-- ==== Sys2Proof/Safety.lean ====
section
/-! DEFINITION. What statements say about states: the frame of an instruction, the invariant of the machine, and the ends
of a run. -/

namespace Sys2Proof.Machine

/-- Every register outside `ws` holds in `t` what it held in `s`. -/
def KeepsRegsExcept (ws : List Reg) (s t : State) : Prop := ∀ k : Reg, k ∉ ws → t.getReg k = s.getReg k

/-- Every address outside `as` reads in `t` as it read in `s`. -/
def KeepsMemExcept (as : List Nat) (s t : State) : Prop := ∀ a : Nat, a ∉ as → t.mem.read a = s.mem.read a

/-- The flags, the running flag and the fault record of `t` are those of `s`. -/
def KeepsControl (s t : State) : Prop := t.fl = s.fl ∧ t.running = s.running ∧ t.fault = s.fault

/-- A fault record as 60_exceptions.md R90 and R93 give it: the code is the name's; `space` and `value` are there exactly
for AddressOutOfRange and `tag` exactly for UnsupportedALUOperation; `op` is there exactly where `pc` is in memory. -/
def FaultRecord.wf (r : FaultRecord) : Prop :=
  r.code = r.name.code ∧
  (r.space.isSome ↔ r.name = .addressOutOfRange) ∧
  (r.value.isSome ↔ r.name = .addressOutOfRange) ∧
  (r.tag.isSome ↔ r.name = .unsupportedALUOperation) ∧
  (r.op.isSome ↔ r.pc ≤ 0xFF)

/-- The invariant of the machine: memory in its canonical form within 0..0xFF (10_state.md R23), `pc` in 0..0x100 (R18),
and a fault record only in a stopped core, well-formed and naming the `pc` at which the core stands (R25, R28,
60_exceptions.md R93). -/
def State.Inv (s : State) : Prop :=
  s.mem.wf = true ∧ s.pc ≤ 0x100 ∧
  ∀ r, s.fault = some r → s.running = false ∧ r.wf ∧ r.pc = s.pc

/-- The 18 opcode bytes (30_encoding.md R50), in the map's order. -/
def legalOpcodes : List Byte :=
  [0x01, 0x11, 0x45, 0x46, 0x47, 0x48, 0x50, 0x54, 0x55, 0x56, 0x65, 0x66, 0x82, 0x83, 0x84, 0xA0, 0xA2, 0xA7]

/-- The instruction uses its register operands in this state: a conditional jump only when it is taken (60_exceptions.md
R92 with decision D7, 43_control.md R79). -/
def State.usesOperands (s : State) : Instr → Bool
  | .jeq _ => s.fl.e
  | .jne _ => !s.fl.e
  | .hlt | .ret | .push _ | .pop _ | .prn _ | .pra _ | .call _ | .jmp _ | .inc _ | .dec _ => true
  | .ldi _ _ | .ld _ _ | .st _ _ | .add _ _ | .mul _ _ | .cmp _ _ => true

/-- The first register operand, A before B (R95), that the instruction uses in this state and that names no register. -/
def State.badOperand? (s : State) (i : Instr) : Option Byte :=
  if s.usesOperands i then i.regOperands.find? fun v => !namesReg v else none

/-- The causes of an exception of one instruction on stack pointer `sp`, and what each records (60_exceptions.md R92): a
register operand that the instruction uses and that is out of range, a push or call at SP = 0, a pop or return that would
set SP to 0x100; an operand is checked before the stack bound (R95). -/
inductive Cause (sp : Reg) (s : State) : Instr → Space → Int → Prop where
  | operand {i : Instr} {v : Byte} : s.badOperand? i = some v → Cause sp s i .register v.toNat
  | push {a : Byte} : s.badOperand? (.push a) = none → (s.getReg sp).toNat = 0 → Cause sp s (.push a) .memory (-1)
  | call {a : Byte} : s.badOperand? (.call a) = none → (s.getReg sp).toNat = 0 → Cause sp s (.call a) .memory (-1)
  | pop {a : Byte} : s.badOperand? (.pop a) = none →
      (if a.toNat = sp.val then s.mem.read (s.getReg sp).toNat else s.getReg sp).toNat = 255 →
      Cause sp s (.pop a) .stackPointer 0x100
  | ret : (s.getReg sp).toNat = 255 → Cause sp s .ret .stackPointer 0x100

/-- The run from `s` ends normally in `t`: Halted (70_reset_and_hazards.md R109). -/
def EndsHalted (s t : State) : Prop := ∃ fuel, runFor fuel s = some t ∧ t.status = .halted

/-- The run from `s` ends in an error in `t`: Faulted (R109). -/
def EndsFaulted (s t : State) : Prop := ∃ fuel, runFor fuel s = some t ∧ t.status = .faulted

/-- Two states that differ at most in the flags no instruction reads, LessThan and GreaterThan (10_state.md R20). -/
def SameButLG (s t : State) : Prop := ∃ l g : Bool, t = { s with fl := ⟨s.fl.e, l, g⟩ }

/-- Two states that differ at most in their memories. -/
def SameButMem (s t : State) : Prop := ∃ m : Memory, t = { s with mem := m }

end Sys2Proof.Machine
end

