/-! ## Encoding -/

/-- R50: the 18 opcode bytes, each with its operands at ascending bytes (R45, R46), numbered as the opcode table numbers bits,
decode to the 18 instructions; 0x00 and 0xFF decode to none. -/
def Obligations.OpcodeMapWordsDecode : Prop :=
  decodeTableWord 8 0x01 = some .hlt ∧
  decodeTableWord 8 0x11 = some .ret ∧
  decodeTableWord 16 0x0245 = some (.push 2) ∧
  decodeTableWord 16 0x0346 = some (.pop 3) ∧
  decodeTableWord 16 0x0447 = some (.prn 4) ∧
  decodeTableWord 16 0x0548 = some (.pra 5) ∧
  decodeTableWord 16 0x0150 = some (.call 1) ∧
  decodeTableWord 16 0x0254 = some (.jmp 2) ∧
  decodeTableWord 16 0x0255 = some (.jeq 2) ∧
  decodeTableWord 16 0x0256 = some (.jne 2) ∧
  decodeTableWord 16 0x0365 = some (.inc 3) ∧
  decodeTableWord 16 0x0766 = some (.dec 7) ∧
  decodeTableWord 24 0x080082 = some (.ldi 0 8) ∧
  decodeTableWord 24 0x020383 = some (.ld 3 2) ∧
  decodeTableWord 24 0x000284 = some (.st 2 0) ∧
  decodeTableWord 24 0x0100A0 = some (.add 0 1) ∧
  decodeTableWord 24 0x0100A2 = some (.mul 0 1) ∧
  decodeTableWord 24 0x0100A7 = some (.cmp 0 1) ∧
  decodeTableWord 8 0x00 = none ∧
  decodeTableWord 8 0xFF = none

/-- Decoding what the encoder wrote gives the instruction back, for every instruction with every operand byte (well-formed or
not) and whatever bytes follow (R45, R46, R48, R50). -/
def Obligations.DecodeOfEncodeIsIdentity : Prop :=
  ∀ (i : Instr) (tail : List Byte), decode (Latch.ofBytes (encode i ++ tail)) = .ok i

/-- The other direction: an instruction the decoder read from a latch encodes to the latch's first bytes, as many as its
length, and its length is one, two or three (R45, R52). -/
def Obligations.EncodeOfDecodeIsPrefix : Prop :=
  ∀ (l : Latch) (i : Instr), decode l = .ok i →
    encode i = [l.op, l.a, l.b].take i.length ∧ 1 ≤ i.length ∧ i.length ≤ 3

/-- R49: an opcode selects an instruction only when the whole byte equals one of R50's values, and operand bytes take no part
in the selection. Any other byte is rejected by name (R53). -/
def Obligations.OpcodeByteAloneSelects : Prop :=
  ∀ l : Latch,
    ((∃ i, decode l = .ok i) ↔ l.op ∈ legalOpcodes) ∧
    (l.op ∉ legalOpcodes → decode l = .error (.undefinedOpcode l.op)) ∧
    (∀ i, decode l = .ok i → i.opcode = l.op ∧
      ∀ a b : Byte, ∃ j, decode ⟨l.op, a, b⟩ = .ok j ∧ j.opcode = i.opcode ∧ j.length = i.length)

/-- Unused operand bytes may hold any value and never change the instruction (R48, decision D22). -/
def Obligations.UnusedOperandBytesAreIgnored : Prop :=
  ∀ (l : Latch) (i : Instr), decode l = .ok i →
    (i.length = 1 → ∀ a b : Byte, decode ⟨l.op, a, b⟩ = .ok i) ∧
    (i.length = 2 → ∀ b : Byte, decode ⟨l.op, l.a, b⟩ = .ok i)

/-- The pattern R51 observes in the opcodes: `op[7:6]` counts the operand bytes the instruction uses (and R52: the length is
one more), `op[5]` marks the ALU, `op[4]` marks the instructions that overwrite `pc`; instructions with equal opcode bytes
differ in their operands only. -/
def Obligations.OpcodeBitsCountOperandsAndMarkGroups : Prop :=
  ∀ i j : Instr,
    (i.opcode >>> 6).toNat = i.operandBytes.length ∧ i.length = (i.opcode >>> 6).toNat + 1 ∧
    i.opcode.getLsbD 5 = i.isAlu ∧ i.opcode.getLsbD 4 = i.setsPc ∧
    (i.opcode = j.opcode → i.operandBytes = j.operandBytes → i = j)

/-! ## The engine: fetch, decode, dispatch -/

/-- R57: the core takes a step only when `running = 1`. Without it there is no step: Halted without a fault record, Faulted
with one. That such a step is answered as the model's fault `halted` or `faulted` is the model's reading (log entry 12). -/
def Obligations.NoStepUnlessRunning : Prop :=
  ∀ s : State,
    (∀ t, step s = .next t → s.running = true) ∧
    (s.running = false → s.fault = none → step s = .fault .halted) ∧
    (∀ r, s.running = false → s.fault = some r → step s = .fault (.faulted r))

/-- R59, R33: a step of a running core first reads the bytes at `pc`, `pc + 1`, `pc + 2`, in this order and whatever the
opcode, and the latch holds them. Where `pc` is above 0xFD no access but reads of bytes that exist is made: the access out of
range reaches no memory. -/
def Obligations.StepReadsThreeBytesFirst : Prop :=
  ∀ s : State, s.running = true →
    (s.pc ≤ 0xFD →
      (stepAccesses s).take 3 = [.read s.pc, .read (s.pc + 1), .read (s.pc + 2)] ∧
      s.fetch = .ok ⟨s.mem.read s.pc, s.mem.read (s.pc + 1), s.mem.read (s.pc + 2)⟩) ∧
    (0xFD < s.pc → ∀ x ∈ stepAccesses s, ∃ a, x = .read a ∧ s.pc ≤ a ∧ a ≤ 0xFF)

/-- R60, R95, R92, R93 (decisions D4, D20; the record's form and the code are D10, that nothing else changes is D6): at a `pc`
above 0xFD every step raises AddressOutOfRange(Memory, 0x100), whatever bytes lie there; the record has the code 2, the `pc`,
the byte there (none at 0x100), and nothing else changes but `running`. The premise `pc ≤ 0x100` is part of the invariant
`State.Inv`, which every step keeps. -/
def Obligations.FetchAboveFdFaults : Prop :=
  ∀ s : State, s.running = true → 0xFD < s.pc → s.pc ≤ 0x100 →
    step s = .next { s with
      running := false
      fault := some {
        code := 2, name := .addressOutOfRange, pc := s.pc
        op := if s.pc = 0x100 then none else some (s.mem.read s.pc)
        space := some .memory, value := some 0x100, tag := none } }

/-- R62, R91, R53: an opcode byte that is none of the 18 raises UndefinedOpcode; the record names the opcode and the pc, and
nothing else changes (R93; the record's form and the code are decision D10). -/
def Obligations.UndefinedOpcodeIsRecorded : Prop :=
  ∀ s : State, s.running = true → s.pc ≤ 0xFD → s.mem.read s.pc ∉ legalOpcodes →
    step s = .next { s with
      running := false
      fault := some {
        code := 1, name := .undefinedOpcode, pc := s.pc, op := some (s.mem.read s.pc)
        space := none, value := none, tag := none } }

/-- R58, R61, R63: when the bytes at `pc` decode to an instruction (well-formed or not), the step of a running core is exactly
that instruction's handler on that state: the engine adds nothing around it (R64: it never advances `pc` itself). -/
def Obligations.StepRunsDecodedInstruction : Prop :=
  ∀ (s : State) (i : Instr), s.running = true → s.pc ≤ 0xFD →
    decode ⟨s.mem.read s.pc, s.mem.read (s.pc + 1), s.mem.read (s.pc + 2)⟩ = .ok i → step s = exec i s

/-- R66: every running state has an outcome, and it is the next state, or one fault with one record: no step is refused and
none ends without a next state. -/
def Obligations.RunningStateAlwaysSteps : Prop :=
  ∀ s : State, s.running = true →
    ∃ t, step s = .next t ∧ (t.fault = s.fault ∨ ∃ e, t = s.takeException e)

/-- R93 (decisions D6, D10): what taking an exception does. The record has the code, the name, the pc of the instruction, the
byte there (none at 0x100), and space and value for AddressOutOfRange only; `running` is cleared; registers, flags, memory,
`pc` and the output stream are those before the instruction, so control goes to no handler. -/
def Obligations.TakingAnExceptionWritesOnlyTheRecord : Prop :=
  ∀ (s : State) (sp : Space) (v : Int),
    s.takeException .undefinedOpcode = { s with
      running := false
      fault := some {
        code := 1, name := .undefinedOpcode, pc := s.pc
        op := if s.pc ≤ 0xFF then some (s.mem.read s.pc) else none
        space := none, value := none, tag := none } } ∧
    s.takeException (.addressOutOfRange sp v) = { s with
      running := false
      fault := some {
        code := 2, name := .addressOutOfRange, pc := s.pc
        op := if s.pc ≤ 0xFF then some (s.mem.read s.pc) else none
        space := some sp, value := some v, tag := none } }

/-- R93, R8, R96 (decisions D6, D10): exceptions are precise. Whenever a step changes the fault record, it changes nothing
else but `running`, which it clears; the record names the pc of the instruction and the byte there, none at 0x100. -/
def Obligations.ExceptionsArePrecise : Prop :=
  ∀ s t : State, step s = .next t → t.fault ≠ s.fault →
    ∃ r : FaultRecord, t = { s with fault := some r, running := false } ∧ r.wf ∧ r.pc = s.pc ∧
      r.op = if s.pc ≤ 0xFF then some (s.mem.read s.pc) else none
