/-- No instruction is refused and none stops without a next state. -/
theorem execWith_total (sp : Reg) (i : Instr) (s : State) : ∃ t, execWith sp i s = .next t := by
  cases i with
  | hlt => exact s.complete_total (.ok s.stop)
  | ret => exact s.complete_total (s.retHandler sp)
  | push a => exact s.complete_total (s.pushHandler sp a)
  | pop a => exact s.complete_total (s.popHandler sp a)
  | prn a => exact s.complete_total (s.print .dec a)
  | pra a => exact s.complete_total (s.print .chr a)
  | call a => exact s.complete_total (s.callHandler sp a)
  | jmp a => exact s.complete_total (s.jumpReg a)
  | jeq a => exact s.complete_total (s.jumpIf s.fl.equal a)
  | jne a => exact s.complete_total (s.jumpIf s.fl.notEqual a)
  | inc a => exact s.complete_total (s.aluSingle .inc a)
  | dec a => exact s.complete_total (s.aluSingle .dec a)
  | ldi a imm => exact s.complete_total (s.ldiHandler a imm)
  | ld a b => exact s.complete_total (s.ldHandler a b)
  | st a b => exact s.complete_total (s.stHandler a b)
  | add a b => exact s.complete_total (s.aluPair .add a b)
  | mul a b => exact s.complete_total (s.aluPair .mul a b)
  | cmp a b => exact s.complete_total (s.aluPair .cmp a b)

theorem exec_total (i : Instr) (s : State) : ∃ t, exec i s = .next t :=
  exec_eq_execWith i s ▸ execWith_total Config.spReg i s

theorem State.noStep_eq_none {s : State} : s.noStep = none ↔ s.running = true := by
  unfold State.noStep
  cases s.running <;> cases s.fault <;> simp

/-- The fetch in terms of `pc` as a natural number (40_engine.md R59, R60). -/
theorem State.fetch_eq (s : State) :
    s.fetch =
      if s.pc + 2 < 256 then .ok ⟨s.mem.read s.pc, s.mem.read (s.pc + 1), s.mem.read (s.pc + 2)⟩
      else .error (.addressOutOfRange .memory (max s.pc 256 : Nat)) := by
  unfold State.fetch
  rw [State.memRead_natCast, show ((s.pc : Int) + 1) = ((s.pc + 1 : Nat) : Int) by simp, State.memRead_natCast,
    show ((s.pc : Int) + 2) = ((s.pc + 2 : Nat) : Int) by simp, State.memRead_natCast]
  by_cases h2 : s.pc + 2 < 256
  · simp only [if_pos h2, if_pos (show s.pc < 256 by omega), if_pos (show s.pc + 1 < 256 by omega), bind, Except.bind,
      pure, Except.pure]
  · by_cases h1 : s.pc + 1 < 256
    · simp only [if_neg h2, if_pos (show s.pc < 256 by omega), if_pos h1, bind, Except.bind,
        show max s.pc 256 = s.pc + 2 by omega]
    · by_cases h0 : s.pc < 256
      · simp only [if_neg h2, if_neg h1, if_pos h0, bind, Except.bind, show max s.pc 256 = s.pc + 1 by omega]
      · simp only [if_neg h2, if_neg h0, bind, Except.bind, show max s.pc 256 = s.pc by omega]

/-- Everything fetch and decode can answer as an instruction: the three bytes at `pc` are in memory and decode to it. -/
theorem State.fetchDecode_ok {s : State} {i : Instr} (h : s.fetchDecode = .ok i) :
    s.pc ≤ 0xFD ∧ decode ⟨s.mem.read s.pc, s.mem.read (s.pc + 1), s.mem.read (s.pc + 2)⟩ = .ok i := by
  unfold State.fetchDecode at h
  rw [State.fetch_eq] at h
  split at h
  · next hp =>
    simp only [bind, Except.bind, decodeLatch] at h
    split at h
    · next j hd =>
      cases h
      exact ⟨by omega, hd⟩
    · cases h
  · simp only [bind, Except.bind, reduceCtorEq] at h

/-- Everything fetch and decode can raise: the fetch fault, or UndefinedOpcode for bytes that do not decode. -/
theorem State.fetchDecode_error {s : State} {e : Exn} (h : s.fetchDecode = .error e) :
    (0xFD < s.pc ∧ e = .addressOutOfRange .memory (max s.pc 256 : Nat)) ∨
      (s.pc ≤ 0xFD ∧ e = .undefinedOpcode ∧
        ∃ op, decode ⟨s.mem.read s.pc, s.mem.read (s.pc + 1), s.mem.read (s.pc + 2)⟩ = .error (.undefinedOpcode op)) := by
  unfold State.fetchDecode at h
  rw [State.fetch_eq] at h
  split at h
  · next hp =>
    simp only [bind, Except.bind, decodeLatch] at h
    split at h
    · cases h
    · next op hd =>
      cases h
      exact .inr ⟨by omega, rfl, op, hd⟩
  · next hp =>
    simp only [bind, Except.bind, Except.error.injEq] at h
    exact .inl ⟨by omega, h.symm⟩

/-- A step of a running core (40_engine.md R58). -/
theorem stepBy_of_running {run : Instr → State → Answer} {s : State} (h : s.running = true) :
    stepBy run s = match s.fetchDecode with
      | .error e => .next (s.takeException e)
      | .ok i => run i s := by
  cases hf : s.fetchDecode <;> simp only [stepBy, State.noStep_eq_none.mpr h, hf]

theorem step_of_running {s : State} (h : s.running = true) :
    step s = match s.fetchDecode with
      | .error e => .next (s.takeException e)
      | .ok i => exec i s := by
  cases hf : s.fetchDecode <;> simp only [step, stepBy_of_running h, hf]

/-- A completed instruction leaves the fault record alone: only a taken exception writes it (60_exceptions.md R93). -/
theorem Completed.fault_eq {sp : Reg} {i : Instr} {s t : State} (h : Completed sp s i t) : t.fault = s.fault := by
  cases h with
  | pop _ hu _ => subst hu; rfl
  | _ => rfl

/-- Everything a step can do when it answers a next state: an exception of the fetch or the decode, or what the handler
does with the decoded instruction (40_engine.md R58). -/
theorem stepBy_next {run : Instr → State → Answer} {s t : State} (h : stepBy run s = .next t) :
    s.running = true ∧
      ((∃ e, s.fetchDecode = .error e ∧ t = s.takeException e) ∨ ∃ i, s.fetchDecode = .ok i ∧ run i s = .next t) := by
  unfold stepBy at h
  cases hn : s.noStep with
  | some f => simp [hn] at h
  | none =>
    refine ⟨State.noStep_eq_none.mp hn, ?_⟩
    cases hf : s.fetchDecode with
    | error e =>
      simp only [hn, hf] at h
      cases h
      exact .inl ⟨e, rfl, rfl⟩
    | ok i =>
      simp only [hn, hf] at h
      exact .inr ⟨i, rfl, h⟩

theorem step_next {s t : State} (h : step s = .next t) :
    s.running = true ∧
      ((∃ e, s.fetchDecode = .error e ∧ t = s.takeException e) ∨ ∃ i, s.fetchDecode = .ok i ∧ exec i s = .next t) :=
  stepBy_next h

/-- A stopped core's run has ended, whatever the fuel (40_engine.md R65). -/
theorem runBy_of_stopped {st : State → Answer} {s : State} (h : s.running = false) (fuel : Nat) :
    runBy st fuel s = some s := by
  cases fuel <;> simp [runBy, h]

theorem runBy_zero_of_running {st : State → Answer} {s : State} (h : s.running = true) : runBy st 0 s = none := by
  simp [runBy, h]

theorem runBy_of_next {st : State → Answer} {s t : State} (hr : s.running = true) (h : st s = .next t) (n : Nat) :
    runBy st (n + 1) s = runBy st n t := by
  simp [runBy, hr, h]

/-- Everything a run that ends can do: it had ended, or it took a step and the rest ends. -/
theorem runBy_some {st : State → Answer} {s t : State} {fuel : Nat} (h : runBy st fuel s = some t) :
    (s.running = false ∧ t = s) ∨
      ∃ n u, fuel = n + 1 ∧ s.running = true ∧ st s = .next u ∧ runBy st n u = some t := by
  cases hr : s.running with
  | false =>
    rw [runBy_of_stopped hr] at h
    exact .inl ⟨rfl, (Option.some.inj h).symm⟩
  | true =>
    cases fuel with
    | zero => simp [runBy_zero_of_running hr] at h
    | succ n =>
      cases hs : st s with
      | next u => exact .inr ⟨n, u, rfl, rfl, rfl, runBy_of_next hr hs n ▸ h⟩
      | fault f => simp [runBy, hr, hs] at h
      | refused r => simp [runBy, hr, hs] at h

end Sys2Proof.Machine
end

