-- ==== Sys2Proof/Tests/Slice0.lean ====
section
/-! SUPPORT. Tests of one step each, with expected results from 95_test_vectors.md and the rules' own examples, and for every
statement with hypotheses a state that meets them. -/

namespace Sys2Proof.Machine

/-- The next state of an answer. -/
def nextOf : Answer → Option State
  | .next t => some t
  | .fault _ => none
  | .refused _ => none

theorem eq_next_of_nextOf {o : Answer} {t : State} (h : nextOf o = some t) : o = .next t := by
  cases o <;> simp_all [nextOf]

/-- The reset state with some registers, in vectors such as `x[0] = 200, x[1] = 100`. -/
def withRegs (rs : List (Reg × Byte)) : State := rs.foldl (fun s r => s.setReg r.1 r.2) State.reset

/-- A state with bytes stored from address `a` on, and `pc` at `p`. -/
def State.at (s : State) (p a : Nat) (bs : List Byte) : State := (s.setMem (s.mem.writeBytes a bs)).setPc p

/-- The state after a step, or the same state where there is none. -/
def after (s : State) : State := (nextOf (step s)).getD s

/-- The state after an instruction. -/
def afterExec (i : Instr) (s : State) : State := (nextOf (exec i s)).getD s

/-- The record of an AddressOutOfRange, in the columns of 60_exceptions.md R93. -/
def outOfRange (pc : Nat) (op : Option Byte) (space : Space) (value : Int) : Option FaultRecord :=
  some { code := 2, name := .addressOutOfRange, pc := pc, op := op, space := some space, value := some value, tag := none }

/-- The record of an UndefinedOpcode, in the columns of R93. -/
def undefinedAt (pc : Nat) (op : Byte) : Option FaultRecord :=
  some { code := 1, name := .undefinedOpcode, pc := pc, op := some op, space := none, value := none, tag := none }

/-! ## Well-formedness: one ill-formed term for each register operand checked, and an immediate that is not checked -/

theorem test_wellFormed_refuses_operand_a_F2R : (Instr.push 8).wellFormed = false := by decide
theorem test_wellFormed_refuses_operand_a_F3RI : (Instr.ldi 8 0).wellFormed = false := by decide
theorem test_wellFormed_refuses_operand_a_F3RR : (Instr.add 255 0).wellFormed = false := by decide
theorem test_wellFormed_refuses_operand_b_F3RR : (Instr.st 0 8).wellFormed = false := by decide
theorem test_wellFormed_takes_any_immediate : (Instr.ldi 7 255).wellFormed = true := by decide

/-! ## Decoding: opcode bytes written out bit by bit from 30_encoding.md R50 -/

theorem test_decode_hlt : decode ⟨0b00000001, 0xFF, 0xFF⟩ = .ok .hlt := by rfl
theorem test_decode_ret : decode ⟨0b00010001, 0, 0⟩ = .ok .ret := by rfl
theorem test_decode_push : decode ⟨0b01000101, 0, 0x46⟩ = .ok (.push 0) := by rfl
theorem test_decode_pop : decode ⟨0b01000110, 1, 0⟩ = .ok (.pop 1) := by rfl
theorem test_decode_prn : decode ⟨0b01000111, 0, 1⟩ = .ok (.prn 0) := by rfl
theorem test_decode_pra : decode ⟨0b01001000, 1, 0⟩ = .ok (.pra 1) := by rfl
theorem test_decode_call : decode ⟨0b01010000, 1, 0⟩ = .ok (.call 1) := by rfl
theorem test_decode_jmp : decode ⟨0b01010100, 2, 0⟩ = .ok (.jmp 2) := by rfl
theorem test_decode_jeq : decode ⟨0b01010101, 2, 0⟩ = .ok (.jeq 2) := by rfl
theorem test_decode_jne : decode ⟨0b01010110, 2, 0⟩ = .ok (.jne 2) := by rfl
theorem test_decode_inc : decode ⟨0b01100101, 2, 0⟩ = .ok (.inc 2) := by rfl
theorem test_decode_dec : decode ⟨0b01100110, 0, 0⟩ = .ok (.dec 0) := by rfl
theorem test_decode_ldi : decode ⟨0b10000010, 0, 0b00001000⟩ = .ok (.ldi 0 8) := by rfl
theorem test_decode_ld : decode ⟨0b10000011, 3, 2⟩ = .ok (.ld 3 2) := by rfl
theorem test_decode_st : decode ⟨0b10000100, 2, 0⟩ = .ok (.st 2 0) := by rfl
theorem test_decode_add : decode ⟨0b10100000, 0, 1⟩ = .ok (.add 0 1) := by rfl
theorem test_decode_mul : decode ⟨0b10100010, 0, 1⟩ = .ok (.mul 0 1) := by rfl
theorem test_decode_cmp : decode ⟨0b10100111, 0, 1⟩ = .ok (.cmp 0 1) := by rfl
/-- E6: 0xA1 fits the pattern of R51 and is no opcode. -/
theorem test_decode_pattern_only : decode ⟨0xA1, 0, 1⟩ = .error (.undefinedOpcode 0xA1) := by rfl
theorem test_encode_st : encode (.st 2 0) = [0x84, 0x02, 0x00] := by rfl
***
TASK GOAL: Go through the material and say how many lines include "unfold". The number alone will do.

SOLUTION TO THIS TASK: 5